The intention of the phrase "consciously direct the eyes" in this passage should not be understood as an exhortation to do something specific with the muscles of the eye. (As always, beware the written word.) Marjory is talking about the eyes in this passage because she was specifically asked about the eyes.In fact, in the 30 or 40 lessons I had with Marjory, I don't remember her once mentioning the eyes. But she spoke constantly of letting the neck be free, to let the head go forward and up, to let the back lengthen and widen, while sending the knees away.

So pashyan in this verse, as I read it, does not mean seeing only with the eye. As discussed previously in connection with the golfer who couldn't keep his eyes on the ball, truly to see an object as it really is may be a function of the co-ordination of one's whole body-mind. And a particularly important role within this overall co-ordination, as far as my present understanding goes, is played by vestibular reflexes beginning with the Moro reflex. So the way I use my eyes depends to a large extent on the way my ears use me.

EH Johnston:
For a man is chained by the false conception of an object, while by seeing the same object as it really is he is liberated.

Linda Covill:
For a man is imprisoned by unreal imaginings about a sense object, but when he sees that very same sense object as it really is, then he is freed.


VOCABULARY:
abhuuta: mfn. whatever has not been or happened
parikalpena (inst.): through fixing

viShayasya (genitive): of an object
hi: for
badhyate = 3rd pers. sing, passive of bandh: to bind , tie , fix , fasten , chain , fetter

tam eva: that very
viShayam (acc.): object
pashyan: seeing

bhuuta: n. that which is or exists
-taH: (adverbial/ablative suffix) as is, in accordance with
parimucyate = 3rd pers. sing, passive of parimuc: to unloose , set free

4 comments:

SlowZen said...

Hi Mike,
I hear that seeing has often been used to represent all the sences much like form has been used to represent the five skandhas in early texts.

Mike Cross said...

Hi Jordan,
I think I see where you are coming from, and am in agreement. At the same time, I think Ashvaghosha wrote Saundarananda so that a US marine or an English Alexander teacher might be able to understand it just with a will to the truth and a Sanskrit dictionary, and without recourse to any technical 'Buddhist' knowledge. Do you see my point?
All the best,
Mike

SlowZen said...

Hey Mike,
What you are saying appeals to the way I would like things to be. But I have some doubts.

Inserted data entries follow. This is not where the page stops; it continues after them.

/-- The job commits (R39, R40): DONE. -/
def commitJob (n : Slot) (s : State) : State :=
  let s := s.upTwin fun t => { t with winEnd := if t.winAt.isSome then some s.sample else none }
  let s := s.each (s.js n).named fun b t => t.upBe b fun e => { e with jtLast := s.beJt b }
  let s := s.jobChange n fun j => { j with st := .done, promise := none, commitAt := some s.tick }
  (((s.endJob n).upJob fun q => { q with left := some n }).lateCmds n).refresh

/-- The promise of an ARMED job that can no longer be kept after the RUNNING job of slot `n` was aborted (R150). -/
def withdrawBehind (n : Slot) (s : State) : State :=
  s.each s.armedSlots fun k t =>
    let j := t.js k
    if j.predSlot = some n then t.withdraw k
    else if j.startMode = 1 ∧ beforeOpt j.s fun at_ => at_ < t.tick + t.prepNs k then t.withdraw k
    else t

/-! Preparation and start. -/

/-- The set slots that a job draws on for a head are locked (R341). -/
def lockSets (n : Slot) (b : Beam) (s : State) : State :=
  let (lo, hi, _) := s.chooseSets b
  s.upSlot n fun j => { j with locks := j.locks ++ [s.setSlot b.val lo, s.setSlot b.val hi] }

/-- A check outside jobs that still runs when a preparation takes its head ends early (R350; DESIGN CHOICE, log entry 53). -/
def checkGone (b : Beam) (s : State) : State :=
  match (s.cal.head[b]).check with
  | some c => if c.inPrep then s else (s.upHead b fun h => { h with check := none }).calResult 8 0
  | none => s

/-- The beams of a job are taken by it: they decode from the start state, and each head begins its move (R77, R82, R140,
R149, R341 to R343). -/
def prepBeam (n : Slot) (b : Beam) (s : State) : State :=
  let p := s.startPoint n b
  let z := s.startFocus n b
  let d := s.startDec n b
  let w := (s.js n).prepCfg[0]
  let from_ := s.pos b
  let z0 := s.focusAt b s.tick
  let t := moveNs (dist from_ p) (posV w) (posA w)
  let r := (s.js n).remainder
  let e := s.be[b]
  let done := e.fifo.filter fun x => !((e.stop.bind (·.stroke)).map (·.key) == some x.key)
  let s := ((s.promoteNow b).startScratch n b).zonePrep n b
  let s := ((s.upHead b fun h => { h with drawn := some (s.chooseSets b) }).driftLoad b).checkGone b
  let s := s.lockSets n b
  let check := (s.js n).driftAllot && s.driftDue b && !s.pairSecond
  let s := if check then s.upHead b fun h => { h with check := some { got := [], inPrep := true, asked := none, legAt := (s.js n).driftAt } } else s
  s.upBe b fun e =>
    { e with job := some n, dec := d, fifo := [], strokesDone := if r then e.strokesDone + done.length else 0
             lastStart := if r then e.lastStart else 0, m := p, mz := i32 z, posFrom := some (s.tick, from_)
             zStart := i32 z0, posEnd := s.tick + t, past := e.past.map fun c => { c with until_ := min c.until_ s.tick }, move := none, stopReq := none, barrier := []
             pendEv := [], skip := false, fetched := true, ring := [], read := 0, undo := [], holdTo := 0 }
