-- ==== Sys2Proof/Machine/Time.lean ====
section
/-! DEFINITION. The commands of the clocks, of the time domains with their PTP instances, of the pulse and capture pins, of
the Ethernet ports and of the calendar (R46 to R76). -/

namespace Sys2Proof.Machine

namespace State

/-! Time domains (R51 to R59). -/

/-- DETAIL and reaction of a lost clock: gates low, LASER_KILL_N asserted, its CLK_LOSS bit set, the report made (R47). -/
def clockLost (which : Nat) (s : State) : State :=
  if s.dev.state = .reset then s
  else ((s.kill 4).setB R.CLK_LOSS which).report 0x02 0 0

/-- TIME_STATUS.EVT and vector 4, and the TIME_MARK of the first lock of the bellwether since power-up (R68, R69, R76). The
mark is made where the state of the domain that is the bellwether becomes LOCKED; a switch of the bellwether to a domain
already LOCKED makes none (DESIGN CHOICE, log entry 78). -/
def setDomSt (d : Dom) (st : Nat) (s : State) : State :=
  if (s.dom d).st = st then s
  else
    let s := ((s.upDom d fun x => { x with st := st }).setB R.TIME_STATUS 16).msix 4
    if st = 3 ∧ d = s.bell then
      let first := !s.time.a.lockedOnce && !s.time.b.lockedOnce
      (s.upDom d fun x => { x with lockedOnce := true }).ifc first (State.timeMark 2)
    else s

/-- MODE of a domain, with 3 taken as FREE (R67). -/
def servoMode (s : State) (d : Dom) : Nat :=
  let m := s.rf (R.TIME_AB_SERVO (domIx d)) 1 0
  if m = 3 then 0 else m

/-- The Ethernet port of a domain's instance. -/
def ptpPort (s : State) (d : Dom) : Fin 2 := if s.rb (R.TIME_AB_SERVO (domIx d)) 19 then 1 else 0

/-- The instance of domain `d` runs, in the Shepherd, on Ethernet port `e`, which is enabled. -/
def ptpOn (s : State) (d : Dom) (e : Fin 2) : Bool :=
  !s.dev.shpHalt && s.servoMode d != 0 && s.ptpPort d == e && s.rb (R.ETHn_CTL e) 0

/-- The transport of a domain's instance: EtherType 0x88F7, or UDP with the event or the general port (R66). -/
def ptpVia (s : State) (d : Dom) (event : Bool) : PtpVia :=
  if s.rb (R.TIME_AB_SERVO (domIx d)) 18 then .udp (if event then 319 else 320) else .ether

/-- The EtherType or the UDP port of a transport, as `sent` shows it. -/
def viaCode : PtpVia → Nat
  | .ether => 0x88F7
  | .udp p => p.toNat

/-- The instance starts again: LISTENING where its MODE runs one, else FREE. `integ` and the servo outputs stay: the spec
does not say that they are cleared (DESIGN CHOICE, log entry 76). -/
def ptpRestart (d : Dom) (s : State) : State :=
  (s.upDom d fun x =>
    { x with
      masters := [], parent := none, lastSync := none, syncAt := s.tick, syncLog := 1, reqSent := none
      pathDelay := 0, good := 0, bad := 0 }).setDomSt d
    (if s.servoMode d = 0 then 0 else 1)

/-- An arrival stamp at the reference plane of a port, as t_d (R71). -/
def rxStamp (s : State) (d : Dom) (e : Fin 2) : Word := s.tOf d (s.frc + i32 (sext 16 (s.rf (R.ETHn_LAT e) 15 0)))

/-- A transmit stamp of a frame that leaves now, at the reference plane of a port, as t_d (R71). -/
def txStamp (s : State) (d : Dom) (e : Fin 2) : Word :=
  s.tOf d (w32 (max s.tick (s.tel[e]).wireEnd) + i32 (sext 16 (s.rf (R.ETHn_LAT e) 31 16)))

/-- A message that the instance does not use is counted (R66). -/
def ptpDiscard (d : Dom) (s : State) : State := s.count (R.TIME_AB_PCNT (domIx d)) 23 16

The Buddha pretty famously made words technical by giving thorough definitions of what exactly he did not mean and did mean when he said something.

The community that grew around Buddha, like a community of Alexander teachers, or U.S. Marines with their unique jargon, also would have developed their own vernacular. Ashvaghosha would have been immersed in that vernacular and would have a hard time not using it.

and finaly, your even using your own technical terms in your interpretation of Ashvaghosha's work.

Mike Cross said...

Thanks Jordan,

Your points seem to me to be fair ones. I do use terms like "end-gaining" a lot, to save myself the trouble of spelling out every time what I mean by "end-gaining." Or do I maybe sometimes save myself the trouble of thinking out every time what "end-gaining" means? Sometimes jargon goes hand in hand with lazy thinking. So even if we have a hard time not using it, maybe we should have a hard time not using it.